### YOUR OBJECTIVE
In the records below, find the line containing "((imgReservations m).filter (fun", then extract that line and all subsequent lines exactly, leaving out everything else.

### PROVIDED ENTRIES
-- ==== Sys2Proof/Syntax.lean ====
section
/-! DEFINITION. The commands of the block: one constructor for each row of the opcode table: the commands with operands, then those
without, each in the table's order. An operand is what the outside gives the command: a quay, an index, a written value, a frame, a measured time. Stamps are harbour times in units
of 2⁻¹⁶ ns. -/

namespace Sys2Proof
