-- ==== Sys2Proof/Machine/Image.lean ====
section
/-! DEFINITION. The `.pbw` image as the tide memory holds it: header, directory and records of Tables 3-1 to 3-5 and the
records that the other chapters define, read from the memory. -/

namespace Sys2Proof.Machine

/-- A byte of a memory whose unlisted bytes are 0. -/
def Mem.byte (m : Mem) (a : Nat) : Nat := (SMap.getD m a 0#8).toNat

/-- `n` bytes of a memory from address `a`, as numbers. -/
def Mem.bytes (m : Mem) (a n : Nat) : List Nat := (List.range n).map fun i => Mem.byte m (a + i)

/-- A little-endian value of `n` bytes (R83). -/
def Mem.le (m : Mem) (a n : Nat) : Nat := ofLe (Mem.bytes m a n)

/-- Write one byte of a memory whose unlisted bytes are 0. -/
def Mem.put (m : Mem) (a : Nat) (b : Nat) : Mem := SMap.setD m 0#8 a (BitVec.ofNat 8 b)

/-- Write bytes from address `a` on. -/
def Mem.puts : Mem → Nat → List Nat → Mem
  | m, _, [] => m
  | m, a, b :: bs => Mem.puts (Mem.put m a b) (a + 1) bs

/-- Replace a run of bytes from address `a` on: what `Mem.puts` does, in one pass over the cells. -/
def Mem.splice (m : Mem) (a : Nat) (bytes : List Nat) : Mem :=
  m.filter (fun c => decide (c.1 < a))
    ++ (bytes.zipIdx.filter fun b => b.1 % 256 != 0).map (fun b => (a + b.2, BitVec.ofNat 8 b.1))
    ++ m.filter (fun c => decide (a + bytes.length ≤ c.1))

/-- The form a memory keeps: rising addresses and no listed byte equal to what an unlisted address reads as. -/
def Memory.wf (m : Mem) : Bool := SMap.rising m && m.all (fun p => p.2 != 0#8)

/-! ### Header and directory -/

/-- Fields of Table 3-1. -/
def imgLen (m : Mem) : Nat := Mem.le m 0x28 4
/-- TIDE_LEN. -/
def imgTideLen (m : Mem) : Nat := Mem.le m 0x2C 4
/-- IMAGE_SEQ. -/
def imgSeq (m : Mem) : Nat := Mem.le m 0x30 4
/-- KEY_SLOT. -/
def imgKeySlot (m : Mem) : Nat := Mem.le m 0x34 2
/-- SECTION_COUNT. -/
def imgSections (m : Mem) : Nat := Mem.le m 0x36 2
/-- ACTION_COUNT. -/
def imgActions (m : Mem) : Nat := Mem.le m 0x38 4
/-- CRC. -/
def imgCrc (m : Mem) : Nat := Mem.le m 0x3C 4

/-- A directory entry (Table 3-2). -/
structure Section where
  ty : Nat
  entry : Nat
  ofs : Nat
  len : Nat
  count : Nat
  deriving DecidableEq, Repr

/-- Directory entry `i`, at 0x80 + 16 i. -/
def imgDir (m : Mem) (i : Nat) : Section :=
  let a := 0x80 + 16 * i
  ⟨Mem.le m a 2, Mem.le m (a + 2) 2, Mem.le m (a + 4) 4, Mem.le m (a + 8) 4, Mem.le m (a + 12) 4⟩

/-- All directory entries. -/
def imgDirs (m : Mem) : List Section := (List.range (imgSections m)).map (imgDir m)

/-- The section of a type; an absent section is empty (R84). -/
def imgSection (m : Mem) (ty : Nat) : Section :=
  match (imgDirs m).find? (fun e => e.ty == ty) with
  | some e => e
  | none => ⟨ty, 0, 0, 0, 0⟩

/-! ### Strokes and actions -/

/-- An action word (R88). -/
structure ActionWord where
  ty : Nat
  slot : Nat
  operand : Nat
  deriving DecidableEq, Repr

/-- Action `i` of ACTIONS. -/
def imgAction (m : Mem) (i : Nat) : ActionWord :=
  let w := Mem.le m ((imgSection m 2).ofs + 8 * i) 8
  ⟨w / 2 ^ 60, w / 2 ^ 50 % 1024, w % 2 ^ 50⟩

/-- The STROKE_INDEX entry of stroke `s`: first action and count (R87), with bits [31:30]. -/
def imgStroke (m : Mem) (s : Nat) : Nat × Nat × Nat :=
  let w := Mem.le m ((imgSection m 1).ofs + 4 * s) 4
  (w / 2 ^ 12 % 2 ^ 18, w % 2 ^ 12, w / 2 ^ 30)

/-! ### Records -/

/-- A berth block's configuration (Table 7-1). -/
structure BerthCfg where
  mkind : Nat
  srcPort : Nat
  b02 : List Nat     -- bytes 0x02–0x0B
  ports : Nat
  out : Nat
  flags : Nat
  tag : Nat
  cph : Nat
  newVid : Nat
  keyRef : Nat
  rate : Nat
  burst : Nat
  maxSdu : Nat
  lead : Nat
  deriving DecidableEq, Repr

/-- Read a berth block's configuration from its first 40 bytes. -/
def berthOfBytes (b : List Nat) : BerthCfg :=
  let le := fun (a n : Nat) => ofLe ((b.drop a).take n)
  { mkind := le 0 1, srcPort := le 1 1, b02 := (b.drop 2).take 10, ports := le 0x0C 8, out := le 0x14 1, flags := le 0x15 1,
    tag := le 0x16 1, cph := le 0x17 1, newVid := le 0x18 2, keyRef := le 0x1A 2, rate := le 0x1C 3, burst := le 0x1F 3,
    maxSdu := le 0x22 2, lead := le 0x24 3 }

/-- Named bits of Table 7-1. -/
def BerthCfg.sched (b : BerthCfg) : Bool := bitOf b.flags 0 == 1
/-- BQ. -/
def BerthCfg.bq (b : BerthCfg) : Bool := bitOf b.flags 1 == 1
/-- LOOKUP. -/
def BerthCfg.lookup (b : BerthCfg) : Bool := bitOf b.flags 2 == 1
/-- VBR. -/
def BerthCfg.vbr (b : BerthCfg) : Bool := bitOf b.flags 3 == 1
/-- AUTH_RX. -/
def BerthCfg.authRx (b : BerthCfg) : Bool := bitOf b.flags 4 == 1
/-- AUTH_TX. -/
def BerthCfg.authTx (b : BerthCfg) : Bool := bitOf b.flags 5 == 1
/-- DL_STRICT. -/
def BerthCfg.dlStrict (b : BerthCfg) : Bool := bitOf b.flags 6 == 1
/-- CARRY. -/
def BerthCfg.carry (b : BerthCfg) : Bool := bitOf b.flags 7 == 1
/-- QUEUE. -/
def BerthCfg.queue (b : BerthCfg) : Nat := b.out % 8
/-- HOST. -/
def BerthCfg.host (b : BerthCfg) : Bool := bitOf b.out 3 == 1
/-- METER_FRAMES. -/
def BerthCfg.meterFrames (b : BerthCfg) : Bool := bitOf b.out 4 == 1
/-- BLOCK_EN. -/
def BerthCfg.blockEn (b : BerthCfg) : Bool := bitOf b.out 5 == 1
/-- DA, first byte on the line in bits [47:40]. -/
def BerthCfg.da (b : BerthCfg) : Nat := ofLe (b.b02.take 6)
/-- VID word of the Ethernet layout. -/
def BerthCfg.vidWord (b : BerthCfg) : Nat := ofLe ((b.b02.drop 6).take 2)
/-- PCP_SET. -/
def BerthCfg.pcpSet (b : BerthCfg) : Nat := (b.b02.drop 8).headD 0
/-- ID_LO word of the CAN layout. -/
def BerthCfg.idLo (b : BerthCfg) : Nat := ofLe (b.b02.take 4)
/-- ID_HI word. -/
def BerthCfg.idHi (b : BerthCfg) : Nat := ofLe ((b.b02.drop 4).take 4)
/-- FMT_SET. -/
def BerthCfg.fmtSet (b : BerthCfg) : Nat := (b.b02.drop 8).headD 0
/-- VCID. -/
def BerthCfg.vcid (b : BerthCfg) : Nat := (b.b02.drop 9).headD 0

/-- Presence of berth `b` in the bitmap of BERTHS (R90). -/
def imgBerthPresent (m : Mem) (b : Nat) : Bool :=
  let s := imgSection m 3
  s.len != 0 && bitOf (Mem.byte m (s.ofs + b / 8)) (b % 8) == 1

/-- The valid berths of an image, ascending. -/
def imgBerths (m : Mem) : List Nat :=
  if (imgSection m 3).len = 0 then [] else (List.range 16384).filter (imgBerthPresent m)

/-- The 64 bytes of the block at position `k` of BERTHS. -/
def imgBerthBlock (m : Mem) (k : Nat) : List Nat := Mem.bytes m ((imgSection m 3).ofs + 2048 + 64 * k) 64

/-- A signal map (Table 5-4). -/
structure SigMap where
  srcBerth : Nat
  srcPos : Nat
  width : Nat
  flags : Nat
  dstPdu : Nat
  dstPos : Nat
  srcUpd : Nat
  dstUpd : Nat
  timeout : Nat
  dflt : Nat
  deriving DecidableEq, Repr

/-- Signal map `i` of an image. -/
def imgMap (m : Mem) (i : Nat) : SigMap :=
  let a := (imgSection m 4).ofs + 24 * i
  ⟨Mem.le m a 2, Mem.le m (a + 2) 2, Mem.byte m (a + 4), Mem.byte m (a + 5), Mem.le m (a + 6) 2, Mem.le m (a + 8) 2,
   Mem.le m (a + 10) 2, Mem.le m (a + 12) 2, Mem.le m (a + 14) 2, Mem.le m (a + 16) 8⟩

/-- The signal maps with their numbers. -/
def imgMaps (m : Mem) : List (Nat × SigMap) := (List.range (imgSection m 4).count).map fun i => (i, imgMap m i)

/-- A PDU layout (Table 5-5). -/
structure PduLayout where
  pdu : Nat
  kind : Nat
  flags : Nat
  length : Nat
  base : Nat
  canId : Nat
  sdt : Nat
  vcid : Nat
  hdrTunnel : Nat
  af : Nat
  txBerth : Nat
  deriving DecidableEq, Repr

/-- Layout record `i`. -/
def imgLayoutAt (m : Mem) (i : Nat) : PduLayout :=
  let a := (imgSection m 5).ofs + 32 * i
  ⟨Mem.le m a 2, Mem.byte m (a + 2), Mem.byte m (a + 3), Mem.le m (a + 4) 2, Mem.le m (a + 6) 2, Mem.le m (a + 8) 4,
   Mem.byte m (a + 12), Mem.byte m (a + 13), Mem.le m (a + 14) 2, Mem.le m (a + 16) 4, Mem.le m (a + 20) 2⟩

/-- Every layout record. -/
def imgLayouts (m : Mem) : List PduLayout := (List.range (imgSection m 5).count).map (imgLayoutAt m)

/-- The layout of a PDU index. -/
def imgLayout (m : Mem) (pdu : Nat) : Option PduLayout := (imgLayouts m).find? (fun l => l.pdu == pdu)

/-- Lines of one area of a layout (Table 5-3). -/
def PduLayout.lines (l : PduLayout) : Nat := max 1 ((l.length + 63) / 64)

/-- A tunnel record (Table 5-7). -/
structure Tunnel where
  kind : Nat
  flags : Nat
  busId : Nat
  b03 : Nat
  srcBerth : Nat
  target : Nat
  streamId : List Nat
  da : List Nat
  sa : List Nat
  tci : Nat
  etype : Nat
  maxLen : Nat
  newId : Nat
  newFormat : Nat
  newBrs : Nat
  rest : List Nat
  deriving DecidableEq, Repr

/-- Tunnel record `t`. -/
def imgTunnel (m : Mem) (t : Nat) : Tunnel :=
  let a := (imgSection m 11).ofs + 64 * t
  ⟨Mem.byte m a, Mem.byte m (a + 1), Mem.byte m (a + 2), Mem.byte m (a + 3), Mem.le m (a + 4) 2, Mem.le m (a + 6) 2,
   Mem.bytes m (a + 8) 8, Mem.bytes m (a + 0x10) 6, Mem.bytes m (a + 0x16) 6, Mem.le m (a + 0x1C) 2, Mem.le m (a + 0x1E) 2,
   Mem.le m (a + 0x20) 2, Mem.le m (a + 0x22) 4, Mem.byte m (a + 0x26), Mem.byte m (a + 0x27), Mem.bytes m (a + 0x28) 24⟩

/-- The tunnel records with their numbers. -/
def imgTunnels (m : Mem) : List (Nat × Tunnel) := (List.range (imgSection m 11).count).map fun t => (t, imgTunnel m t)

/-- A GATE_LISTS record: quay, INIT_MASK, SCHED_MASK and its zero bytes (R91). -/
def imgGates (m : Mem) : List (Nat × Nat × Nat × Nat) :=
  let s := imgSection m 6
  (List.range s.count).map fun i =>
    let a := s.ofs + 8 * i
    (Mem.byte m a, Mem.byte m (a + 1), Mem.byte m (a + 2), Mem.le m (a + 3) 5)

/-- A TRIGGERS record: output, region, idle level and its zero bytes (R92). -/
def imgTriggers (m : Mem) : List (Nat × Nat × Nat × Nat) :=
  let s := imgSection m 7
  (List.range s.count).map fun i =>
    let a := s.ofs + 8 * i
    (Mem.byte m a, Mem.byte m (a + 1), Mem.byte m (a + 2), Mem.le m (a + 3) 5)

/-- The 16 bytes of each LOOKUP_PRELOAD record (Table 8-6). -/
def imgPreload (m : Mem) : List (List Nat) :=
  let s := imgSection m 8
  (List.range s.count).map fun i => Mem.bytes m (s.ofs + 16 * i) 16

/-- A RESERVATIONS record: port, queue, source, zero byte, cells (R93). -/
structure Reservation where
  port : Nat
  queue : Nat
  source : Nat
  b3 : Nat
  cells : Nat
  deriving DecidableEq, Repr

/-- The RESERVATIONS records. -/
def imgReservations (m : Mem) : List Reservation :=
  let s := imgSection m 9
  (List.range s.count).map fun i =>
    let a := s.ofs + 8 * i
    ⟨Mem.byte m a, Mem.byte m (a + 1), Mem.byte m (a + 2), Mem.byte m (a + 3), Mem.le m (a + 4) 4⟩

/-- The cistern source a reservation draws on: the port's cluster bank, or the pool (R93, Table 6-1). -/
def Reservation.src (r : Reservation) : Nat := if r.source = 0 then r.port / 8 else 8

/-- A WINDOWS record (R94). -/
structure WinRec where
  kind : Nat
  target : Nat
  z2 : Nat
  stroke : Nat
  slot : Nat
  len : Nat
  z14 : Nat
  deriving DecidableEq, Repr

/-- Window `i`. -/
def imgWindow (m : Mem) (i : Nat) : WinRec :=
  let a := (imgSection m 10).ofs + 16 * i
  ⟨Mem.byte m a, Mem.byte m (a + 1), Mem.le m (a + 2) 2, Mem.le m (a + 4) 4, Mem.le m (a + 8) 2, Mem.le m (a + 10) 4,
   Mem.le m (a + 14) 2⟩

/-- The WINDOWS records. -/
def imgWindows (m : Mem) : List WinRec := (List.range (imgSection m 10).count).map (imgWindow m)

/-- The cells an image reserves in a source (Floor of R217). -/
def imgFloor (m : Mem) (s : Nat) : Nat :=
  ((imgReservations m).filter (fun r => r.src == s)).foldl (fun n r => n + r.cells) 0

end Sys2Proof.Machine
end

### RESPONSE AREA
  ((imgReservations m).filter (fun r => r.src == s)).foldl (fun n r => n + r.cells) 0

end Sys2Proof.Machine
end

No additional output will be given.